*Assignment:*
Below are the entries. Transcribe exactly the lines from the one with "s.conflictCounted.o 0x6021 0" through the one with "exact if_pos ⟨h0, decide_eq_true hd⟩", ends included, and leave out all others.

*Data extracts:*
++++++++++
-- ==== Sys2Proof/Laws/State.lean ====
section
/-! SUPPORT. The small laws of the state: what each plain update leaves in each field, and what each lookup reads after it. -/

namespace Sys2Proof.Machine

/-! ### `State.at` -/

@[simp] theorem State.at_now (s : State) (t : Nat) : (s.at t).now = max s.now t := rfl
@[simp] theorem State.at_pending (s : State) (t : Nat) : (s.at t).pending = s.pending := rfl
@[simp] theorem State.at_hbm (s : State) (t : Nat) : (s.at t).hbm = s.hbm := rfl
@[simp] theorem State.at_vcore (s : State) (t : Nat) : (s.at t).vcore = s.vcore := rfl
@[simp] theorem State.at_free (s : State) (t : Nat) : (s.at t).free = s.free := rfl
@[simp] theorem State.at_out (s : State) (t : Nat) : (s.at t).out = s.out := rfl
@[simp] theorem State.at_dict (s : State) (t : Nat) : (s.at t).dict = s.dict := rfl
@[simp] theorem State.at_sess (s : State) (t : Nat) : (s.at t).sess = s.sess := rfl
@[simp] theorem State.at_ev (s : State) (t : Nat) : (s.at t).ev = s.ev := rfl
@[simp] theorem State.at_rings (s : State) (t : Nat) : (s.at t).rings = s.rings := rfl
@[simp] theorem State.at_core (s : State) (t : Nat) : (s.at t).core = s.core := rfl
@[simp] theorem State.at_fab (s : State) (t : Nat) : (s.at t).fab = s.fab := rfl
@[simp] theorem State.at_eth (s : State) (t : Nat) : (s.at t).eth = s.eth := rfl
@[simp] theorem State.at_ptp (s : State) (t : Nat) : (s.at t).ptp = s.ptp := rfl
@[simp] theorem State.at_rdma (s : State) (t : Nat) : (s.at t).rdma = s.rdma := rfl
@[simp] theorem State.at_nvme (s : State) (t : Nat) : (s.at t).nvme = s.nvme := rfl
@[simp] theorem State.at_sched (s : State) (t : Nat) : (s.at t).sched = s.sched := rfl
@[simp] theorem State.at_arr (s : State) (t : Nat) : (s.at t).arr = s.arr := rfl
@[simp] theorem State.at_slot (s : State) (t : Nat) : (s.at t).slot = s.slot := rfl
@[simp] theorem State.at_np (s : State) (t : Nat) : (s.at t).np = s.np := rfl
@[simp] theorem State.at_dma (s : State) (t : Nat) : (s.at t).dma = s.dma := rfl
@[simp] theorem State.at_meter (s : State) (t : Nat) : (s.at t).meter = s.meter := rfl
@[simp] theorem State.at_twin (s : State) (t : Nat) : (s.at t).twin = s.twin := rfl
@[simp] theorem State.at_pwr (s : State) (t : Nat) : (s.at t).pwr = s.pwr := rfl
@[simp] theorem State.at_land (s : State) (t : Nat) : (s.at t).land = s.land := rfl
@[simp] theorem State.at_fw (s : State) (t : Nat) : (s.at t).fw = s.fw := rfl
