/-- The CAN session stays where it is open. -/
theorem State.canSession_of_some {x : Session} (h : s.session? 1 = some x) : s.canSession = s :=
  if_pos (by rw [Tbl.has, show Tbl.find? s.sess.tbl 1 = some x from h]; rfl)

theorem State.canSession_of_none (h : s.session? 1 = none) : ∃ x, s.canSession = s.setSession 1 x ∧ x.transport = .can :=
  ⟨_, if_neg (by rw [Tbl.has, show Tbl.find? s.sess.tbl 1 = none from h]; exact Bool.false_ne_true), rfl⟩

/-- A read by CAN is answered with the value or with its abort code. -/
theorem State.canRequest_read {x : Session} (hs : s.canServes = true) (hx : s.session? 1 = some x) (idx sub : Nat) :
    s.canRequest (.read idx sub) =
      if s.readCode x idx sub = 0 then (s.readValue x idx sub 65535).2.reply 1 0 (some (s.readValue x idx sub 65535).1)
      else s.reply 1 (s.readCode x idx sub) none := by
  rw [State.canRequest, if_neg (by rw [hs]; exact Bool.noConfusion), State.canSession_of_some hx]
  simp only [hx, State.readObj]
  split <;> simp [*]

end

/-- The first request of a port without a session opens it; a malformed one is counted and aborted. -/
theorem State.canRequest_invalid {s : State} (hs : s.canServes = true) :
    s.canRequest .invalid =
      ((s.canSession.bump 0x6021 0 8).violation false 6 (s.canSession.ob 0x1100 1) (0x6021 * 256 + 8) 0).emit (.canAbort 0x05040001) :=
  if_neg (by rw [hs]; exact Bool.noConfusion)

theorem satAt_6021 {k : Nat} (h : k = 8 ∨ k = 9 ∨ k = 0xA) (a n : Nat) : satAt 0x6021 k a n = satAdd a n := by
  obtain rfl | rfl | rfl := h <;> rfl

theorem satAt_1111 {k : Nat} (h : k = 3 ∨ k = 4 ∨ k = 5) (a n : Nat) : satAt 0x1111 k a n = satAdd a n := by
  obtain rfl | rfl | rfl := h <;> rfl

theorem State.canRead_answered {s u : State} {t : Nat} {x : Session} {idx sub : Nat} (hs : s.canServes = true)
    (hx : s.session? 1 = some x) (hr : s.readCode x idx sub = 0) (hu : u = s.afterVolt t ((s.at t).canRequest (.read idx sub))) :
    (∃ v, Out.reply 1 0 (some v) ∈ u.out) ∧ u = { s.logged u with core := u.core, fab := u.fab, vcore := u.vcore } := by
  rw [(State.canRequest_read (s := s.at t) hs hx idx sub).trans (if_pos hr)] at hu
  refine ⟨⟨((s.at t).readValue x idx sub 65535).1, by simp [hu]⟩, ?_⟩
  refine State.Frame.eq (s := s) (ps := Part.logs ++ [.core, .fab, .vcore]) (hu ▸ State.frame_afterVolt t (by simp) ?_)
  rw [State.frame_reply_can _ _ (by simp)]
  simp

@[simp] theorem State.violation_objects (s : State) (b : Bool) (k p c d : Nat) (r : Ip) : s.KeepsObjects (s.violation b k p c d r) :=
  State.keepsObjects_of_dict rfl

/-- A frame of the node's own management ports, counted and remembered (16 R565). -/
def State.frameCounted (s : State) (p : Nat) (f : MgmtFrame) : State :=
  let m := s.sess.mgmt
  let seen := m.seen.filter fun e => decide (s.now < e.2.2 + 400 * msNs)
  let v := (s.bump 0x1111 0 (p + 3)).setMgmt { m with
    lastRx := Tbl.set m.lastRx p s.now
    lanLost := Tbl.set m.lanLost p false
    seen := match f.trailer with
      | some q => if s.mgmtDuplicate f then seen else (f.src, q, s.now) :: seen
      | none => seen }
  if f.trailer.isNone then v.bump 0x1111 0 6 else v

theorem managementFrameReceived_eq {s : State} {p : Nat} (f : MgmtFrame) (h : s.ob 0x1111 (p + 1) ≠ 0) :
    managementFrameReceived p f s =
      if s.mgmtDuplicate f then (s.frameCounted p f).bump 0x1111 0 5
      else if f.isReachability then
        (((s.frameCounted p f).setMgmt { (s.frameCounted p f).sess.mgmt with
          txSeq := ((s.frameCounted p f).sess.mgmt.txSeq + 1) % 65536 }).emit
            (.mgmtReply 0 (s.frameCounted p f).sess.mgmt.txSeq)).emit (.mgmtReply 1 (s.frameCounted p f).sess.mgmt.txSeq)
      else s.frameCounted p f :=
  if_neg h

theorem State.frameCounted_reads (s : State) {p : Nat} (hp : p < 2) (f : MgmtFrame) :
    (s.frameCounted p f).out = s.out ∧ (s.frameCounted p f).sess.mgmt.txSeq = s.sess.mgmt.txSeq ∧
      Tbl.find? (s.frameCounted p f).sess.mgmt.lastRx p = some s.now ∧
      (s.frameCounted p f).o 0x1111 0 (p + 3) = satAdd (s.o 0x1111 0 (p + 3)) 1 ∧
      (s.frameCounted p f).o 0x1111 0 5 = s.o 0x1111 0 5 := by
  have h3 : ∀ a n, satAt 0x1111 (p + 3) a n = satAdd a n := satAt_1111 (by omega)
  have hk : (p + 3) % 256 = p + 3 := Nat.mod_eq_of_lt (by omega)
  unfold State.frameCounted
  dsimp only
  split <;> simp [objKey_inj, h3, hk] <;> omega

@[simp] theorem State.frame_frameCounted {s u : State} {ps : List Part} (p : Nat) (f : MgmtFrame)
    (h : .dict ∈ ps ∧ .sess ∈ ps ∧ .mgmt ∈ ps) : s.Frame ps (u.frameCounted p f) ↔ s.Frame ps u := by
  unfold State.frameCounted
  dsimp only
  split <;> simp [h]

/-- A conflict of node-IDs, counted (16 R575). -/
def State.conflictCounted (s : State) : State :=
  (s.bump 0x6021 0 0xA).violation false 6 (s.ob 0x1100 1) (0x6021 * 256 + 0xA) 0

theorem canNodeIdConflict_eq {s : State} (h : s.sess.can.conflict = false) :
    canNodeIdConflict s = (s.conflictCounted.setCan { s.conflictCounted.sess.can with conflict := true }).raise .canNodeIdConflict
      [s.conflictCounted.ob 0x1100 1] :=
  if_neg (by rw [show ((s.bump 0x6021 0 0xA).violation false 6 (s.ob 0x1100 1) (0x6021 * 256 + 0xA) 0).sess.can.conflict = s.sess.can.conflict
    from rfl, h]; exact Bool.false_ne_true)

theorem State.conflictCounted_reads (s : State) :
    s.conflictCounted.o 0x6021 0 0xA = satAdd (s.o 0x6021 0 0xA) 1 ∧ s.conflictCounted.ob 0x1100 1 = s.ob 0x1100 1 := by
  simp [State.conflictCounted, satAt_6021, objKey_inj]

@[simp] theorem State.frame_conflictCounted {s u : State} {ps : List Part} (h : .dict ∈ ps ∧ .ev ∈ ps) :
    s.Frame ps u.conflictCounted ↔ s.Frame ps u := by
  simp [State.conflictCounted, h]

/-! ### Commands that are due -/

section
variable {s : State}

theorem sdoTransferTimeout_due {w a b : Nat} (hw : s.sess.can.transfer = some (w, a, b)) (hd : w + sNs ≤ s.now)
    (hs : s.canServes = true) :
    sdoTransferTimeout s = ((s.setCan { s.sess.can with transfer := none }).bump 0x6021 0 9).emit (.canAbort 0x05040000) := by
  simp only [sdoTransferTimeout, hw, hs]
  exact if_pos (decide_eq_true hd)

theorem State.restartCan_eq (hc : s.sess.can.conflict = false) :
    s.restartCan = ((s.dropSession 1).setCan {}).emit (.canHeartbeat (s.ob 0x1100 1) 0) := by
  simp only [State.restartCan, hc]
  rfl

theorem State.restartCan_of_conflict (hc : s.sess.can.conflict = true) :
    s.restartCan = (s.dropSession 1).setCan { conflict := true } := by
  simp only [State.restartCan, hc]
  rfl

theorem canHeartbeatSend_due {w : Nat} (h0 : s.ob 0x1017 0 ≠ 0) (hw : s.sess.can.lastHeartbeat = some w)
    (hd : w + s.ob 0x1017 0 * msNs ≤ s.now) :
    canHeartbeatSend s = (s.setCan { s.sess.can with lastHeartbeat := some s.now }).emit
      (.canHeartbeat (s.ob 0x1100 1) (if s.sess.can.nmt = .stopped then 4 else 5)) := by
  simp only [canHeartbeatSend, hw]
  exact if_pos ⟨h0, decide_eq_true hd⟩

theorem supervisionFrameSend_due {w : Nat} (hw : s.sess.mgmt.lastSupervision = some w) (hd : w + 2 * sNs ≤ s.now) :
    supervisionFrameSend s =
      ((s.setMgmt { s.sess.mgmt with lastSupervision := some s.now, txSeq := (s.sess.mgmt.txSeq + 1) % 65536 }).emit
        (.supervision 0 s.sess.mgmt.txSeq)).emit (.supervision 1 s.sess.mgmt.txSeq) := by
  simp only [supervisionFrameSend, hw]
  exact if_pos (decide_eq_true hd)

theorem managementLanLost_due {p w v : Nat} (hw : Tbl.find? s.sess.mgmt.lastRx p = some w) (hd : w + 10 * sNs ≤ s.now)
    (hv : Tbl.find? s.sess.mgmt.lastRx (1 - p) = some v) (ho : s.now < v + 10 * sNs) (hl : Tbl.get false s.sess.mgmt.lanLost p = false) :
    managementLanLost p s = (s.setMgmt { s.sess.mgmt with lanLost := Tbl.set s.sess.mgmt.lanLost p true }).raise .managementLanLost [p] := by
  simp only [managementLanLost, hw, hv, hl]
  exact if_pos (by simp [dueAt, hd, ho])

end

/-! ### M0 and M1 -/

section
variable {s : State} {t p : Nat} (hp : s.railsOn)
include hp

theorem managementFrame_answers {f : MgmtFrame} (hp2 : p < 2) (h0 : s.ob 0x1111 (p + 1) ≠ 0) (hdup : (s.at t).mgmtDuplicate f = false)
    (hf' : f.isReachability = true) :
    Done (.managementFrameReceived t p f) s fun u =>
      Tbl.find? u.sess.mgmt.lastRx p = some (max s.now t) ∧ u.o 0x1111 0 (p + 3) = satAdd (s.o 0x1111 0 (p + 3)) 1 ∧
      Out.mgmtReply 0 s.sess.mgmt.txSeq ∈ u.out ∧ Out.mgmtReply 1 s.sess.mgmt.txSeq ∈ u.out ∧
      u.sess.mgmt.txSeq = (s.sess.mgmt.txSeq + 1) % 65536 ∧ u.o 0x1111 0 5 = s.o 0x1111 0 5 ∧ u = s.logged u := by
  obtain ⟨ho, hq, hr, hc, h5⟩ := State.frameCounted_reads (s.at t) hp2 f
  obtain ⟨v, hv⟩ : ∃ v, v = (s.at t).frameCounted p f := ⟨_, rfl⟩
  have hf := managementFrameReceived_eq f (s := s.at t) h0
  rw [hdup, if_neg Bool.false_ne_true, if_pos hf', ← hv] at hf
  rw [← hv] at ho hq hr hc h5
  have hframe : s.Frame Part.logs v := by simp [hv]
  refine done_act rfl (decide_eq_true hp2) hp fun u hu => ?_
  rw [hf] at hu
  exact ⟨by simp [hu, hr], by simp [hu, hc], by simp [hu, hq], by simp [hu, hq], by simp [hu, hq], by simp [hu, h5],
    State.Frame.eq (s := s) (ps := Part.logs) (by simp [hu, hframe])⟩

theorem managementFrame_discards {f : MgmtFrame} (hp2 : p < 2) (h0 : s.ob 0x1111 (p + 1) ≠ 0) (hdup : (s.at t).mgmtDuplicate f = true) :
    Done (.managementFrameReceived t p f) s fun u =>
      u.o 0x1111 0 5 = satAdd (s.o 0x1111 0 5) 1 ∧ u.out = s.out ∧ u = s.logged u := by
  obtain ⟨ho, hq, hr, hc, h5⟩ := State.frameCounted_reads (s.at t) hp2 f
  have hf := managementFrameReceived_eq f (s := s.at t) h0
  rw [hdup, if_pos rfl] at hf
  refine done_act rfl (decide_eq_true hp2) hp fun u hu => ?_
  rw [hf] at hu
  exact ⟨by simp [hu, h5, satAt_1111], by simp [hu, ho], State.Frame.eq (s := s) (ps := Part.logs) (by simp [hu])⟩

theorem supervisionFrame_goes {w : Nat} (hw : s.sess.mgmt.lastSupervision = some w) (hd : w + 2 * sNs ≤ max s.now t) :
    Done (.supervisionFrameSend t) s fun u =>
      Out.supervision 0 s.sess.mgmt.txSeq ∈ u.out ∧ Out.supervision 1 s.sess.mgmt.txSeq ∈ u.out ∧
      u.sess.mgmt.txSeq = (s.sess.mgmt.txSeq + 1) % 65536 ∧ u.sess.mgmt.lastSupervision = some (max s.now t) ∧
      s.otherObjects u [] ∧ u = s.logged u := by
  have hf := supervisionFrameSend_due (s := s.at t) hw hd
  refine done_act rfl rfl hp fun u hu => ?_
  rw [hf] at hu
  exact ⟨by simp [hu], by simp [hu], by simp [hu], by simp [hu], by simp [hu, State.otherObjects_iff],
    State.Frame.eq (s := s) (ps := Part.logs) (by simp [hu])⟩

theorem managementLan_told {w v : Nat} (hp2 : p < 2) (hw : Tbl.find? s.sess.mgmt.lastRx p = some w) (hd : w + 10 * sNs ≤ max s.now t)
    (hv : Tbl.find? s.sess.mgmt.lastRx (1 - p) = some v) (ho : max s.now t < v + 10 * sNs)
    (hl : Tbl.get false s.sess.mgmt.lanLost p = false) :
    Done (.managementLanLost t p) s fun u =>
      Tbl.get false u.sess.mgmt.lanLost p = true ∧ u.told .managementLanLost [p] ∧ s.otherObjects u [] ∧ u = s.logged u := by
  have hf := managementLanLost_due (s := s.at t) hw hd hv ho hl
  refine done_act rfl (decide_eq_true hp2) hp fun u hu => ?_
  rw [hf] at hu
  refine ⟨by simp [hu], ?_, by simp [hu, State.otherObjects_iff], State.Frame.eq (s := s) (ps := Part.logs) (by simp [hu])⟩
  rw [hu]
  exact State.told_raise _ _ _

theorem sdoRead_answered :
    ∀ x idx sub, s.canServes = true → s.session? 1 = some x → s.readCode x idx sub = 0 →
    Done (.sdoRequest t (.read idx sub)) s fun u => (∃ v, Out.reply 1 0 (some v) ∈ u.out) ∧ u = { s.logged u with core := u.core, fab := u.fab, vcore := u.vcore } := by
  intro x idx sub hs hx hr
  exact done_actVolt rfl rfl hp fun u hu => State.canRead_answered hs hx hr hu

theorem sdoRead_refused :
    ∀ x idx sub, s.canServes = true → s.session? 1 = some x → s.readCode x idx sub ≠ 0 →
    Done (.sdoRequest t (.read idx sub)) s fun u =>
      u.answered 1 (s.readCode x idx sub) ∧ s.otherObjects u [] ∧ u = { s.logged u with core := u.core, vcore := u.vcore } := by
  intro x idx sub hs hx hr
  refine done_actVolt rfl rfl hp fun u hu => ?_
  rw [show sdoRequest (.read idx sub) (s.at t) = _ from (State.canRequest_read (s := s.at t) hs hx idx sub).trans (if_neg hr)] at hu
  refine ⟨?_, ?_, ?_⟩
  · rw [hu]
    exact State.mem_reply_out_self (s.at t) 1 _ none
  · simp [hu, State.otherObjects_iff]
  · refine State.Frame.eq (s := s) (ps := Part.logs ++ [.core, .vcore]) (hu ▸ State.frame_afterVolt t (by simp) ?_)
    rw [State.frame_reply_can _ _ (by simp)]
    simp

theorem sdoSegment_begins :
    ∀ idx sub v, s.canServes = true → (s.session? 1).isSome = true →
    Done (.sdoRequest t (.segment true false idx sub v)) s fun u =>
      u.sess.can.transfer = some (max s.now t, idx, sub) ∧ s.otherObjects u [] ∧ u = { s.logged u with core := u.core, vcore := u.vcore } := by
  intro idx sub v hs hx
  obtain ⟨x, hx⟩ := Option.isSome_iff_exists.1 hx
  have hf : (s.at t).canRequest (.segment true false idx sub v) =
      (s.at t).setCan { s.sess.can with transfer := some (max s.now t, idx, sub) } := by
    rw [State.canRequest, if_neg (by rw [show (s.at t).canServes = true from hs]; exact Bool.noConfusion),
      State.canSession_of_some (s := s.at t) hx]
    rfl
  refine done_actVolt (f := fun s => s.canRequest (.segment true false idx sub v)) rfl rfl hp fun u hu => ?_
  rw [hf] at hu
  refine ⟨by rw [hu]; rfl, by simp [hu, State.otherObjects_iff], ?_⟩
  exact State.Frame.eq (s := s) (ps := Part.logs ++ [.core, .vcore]) (hu ▸ State.frame_afterVolt t (by simp) (by simp))

theorem usdoInvalid_aborts :
    s.canServes = true → s.session? 1 = none →
    Done (.usdoRequest t .invalid) s fun u =>
      u.o 0x6021 0 8 = satAdd (s.o 0x6021 0 8) 1 ∧ Out.canAbort 0x05040001 ∈ u.out ∧
      (∃ x, u.session? 1 = some x ∧ x.transport = .can) ∧ u = { s.logged u with core := u.core, vcore := u.vcore } := by
  intro hs hx
  obtain ⟨y, hy, hcan⟩ := State.canSession_of_none (s := s.at t) hx
  have hf : usdoRequest .invalid (s.at t) = _ := State.canRequest_invalid (s := s.at t) hs
  rw [hy] at hf
  refine done_actVolt rfl rfl hp fun u hu => ?_
  rw [hf] at hu
  refine ⟨by simp [hu, satAt_6021], by simp [hu], ⟨y, ?_, hcan⟩, ?_⟩
  · rw [hu]
    exact (State.session?_setSession ..).trans (if_pos rfl)
  · exact State.Frame.eq (s := s) (ps := Part.logs ++ [.core, .vcore]) (hu ▸ State.frame_afterVolt t (by simp) (by simp))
++++++++++
*Your response:*
    s.conflictCounted.o 0x6021 0 0xA = satAdd (s.o 0x6021 0 0xA) 1 ∧ s.conflictCounted.ob 0x1100 1 = s.ob 0x1100 1 := by
  simp [State.conflictCounted, satAt_6021, objKey_inj]

@[simp] theorem State.frame_conflictCounted {s u : State} {ps : List Part} (h : .dict ∈ ps ∧ .ev ∈ ps) :
    s.Frame ps u.conflictCounted ↔ s.Frame ps u := by
  simp [State.conflictCounted, h]

/-! ### Commands that are due -/

section
variable {s : State}

theorem sdoTransferTimeout_due {w a b : Nat} (hw : s.sess.can.transfer = some (w, a, b)) (hd : w + sNs ≤ s.now)
    (hs : s.canServes = true) :
    sdoTransferTimeout s = ((s.setCan { s.sess.can with transfer := none }).bump 0x6021 0 9).emit (.canAbort 0x05040000) := by
  simp only [sdoTransferTimeout, hw, hs]
  exact if_pos (decide_eq_true hd)

theorem State.restartCan_eq (hc : s.sess.can.conflict = false) :
    s.restartCan = ((s.dropSession 1).setCan {}).emit (.canHeartbeat (s.ob 0x1100 1) 0) := by
  simp only [State.restartCan, hc]
  rfl

theorem State.restartCan_of_conflict (hc : s.sess.can.conflict = true) :
    s.restartCan = (s.dropSession 1).setCan { conflict := true } := by
  simp only [State.restartCan, hc]
  rfl

theorem canHeartbeatSend_due {w : Nat} (h0 : s.ob 0x1017 0 ≠ 0) (hw : s.sess.can.lastHeartbeat = some w)
    (hd : w + s.ob 0x1017 0 * msNs ≤ s.now) :
    canHeartbeatSend s = (s.setCan { s.sess.can with lastHeartbeat := some s.now }).emit
      (.canHeartbeat (s.ob 0x1100 1) (if s.sess.can.nmt = .stopped then 4 else 5)) := by
  simp only [canHeartbeatSend, hw]
  exact if_pos ⟨h0, decide_eq_true hd⟩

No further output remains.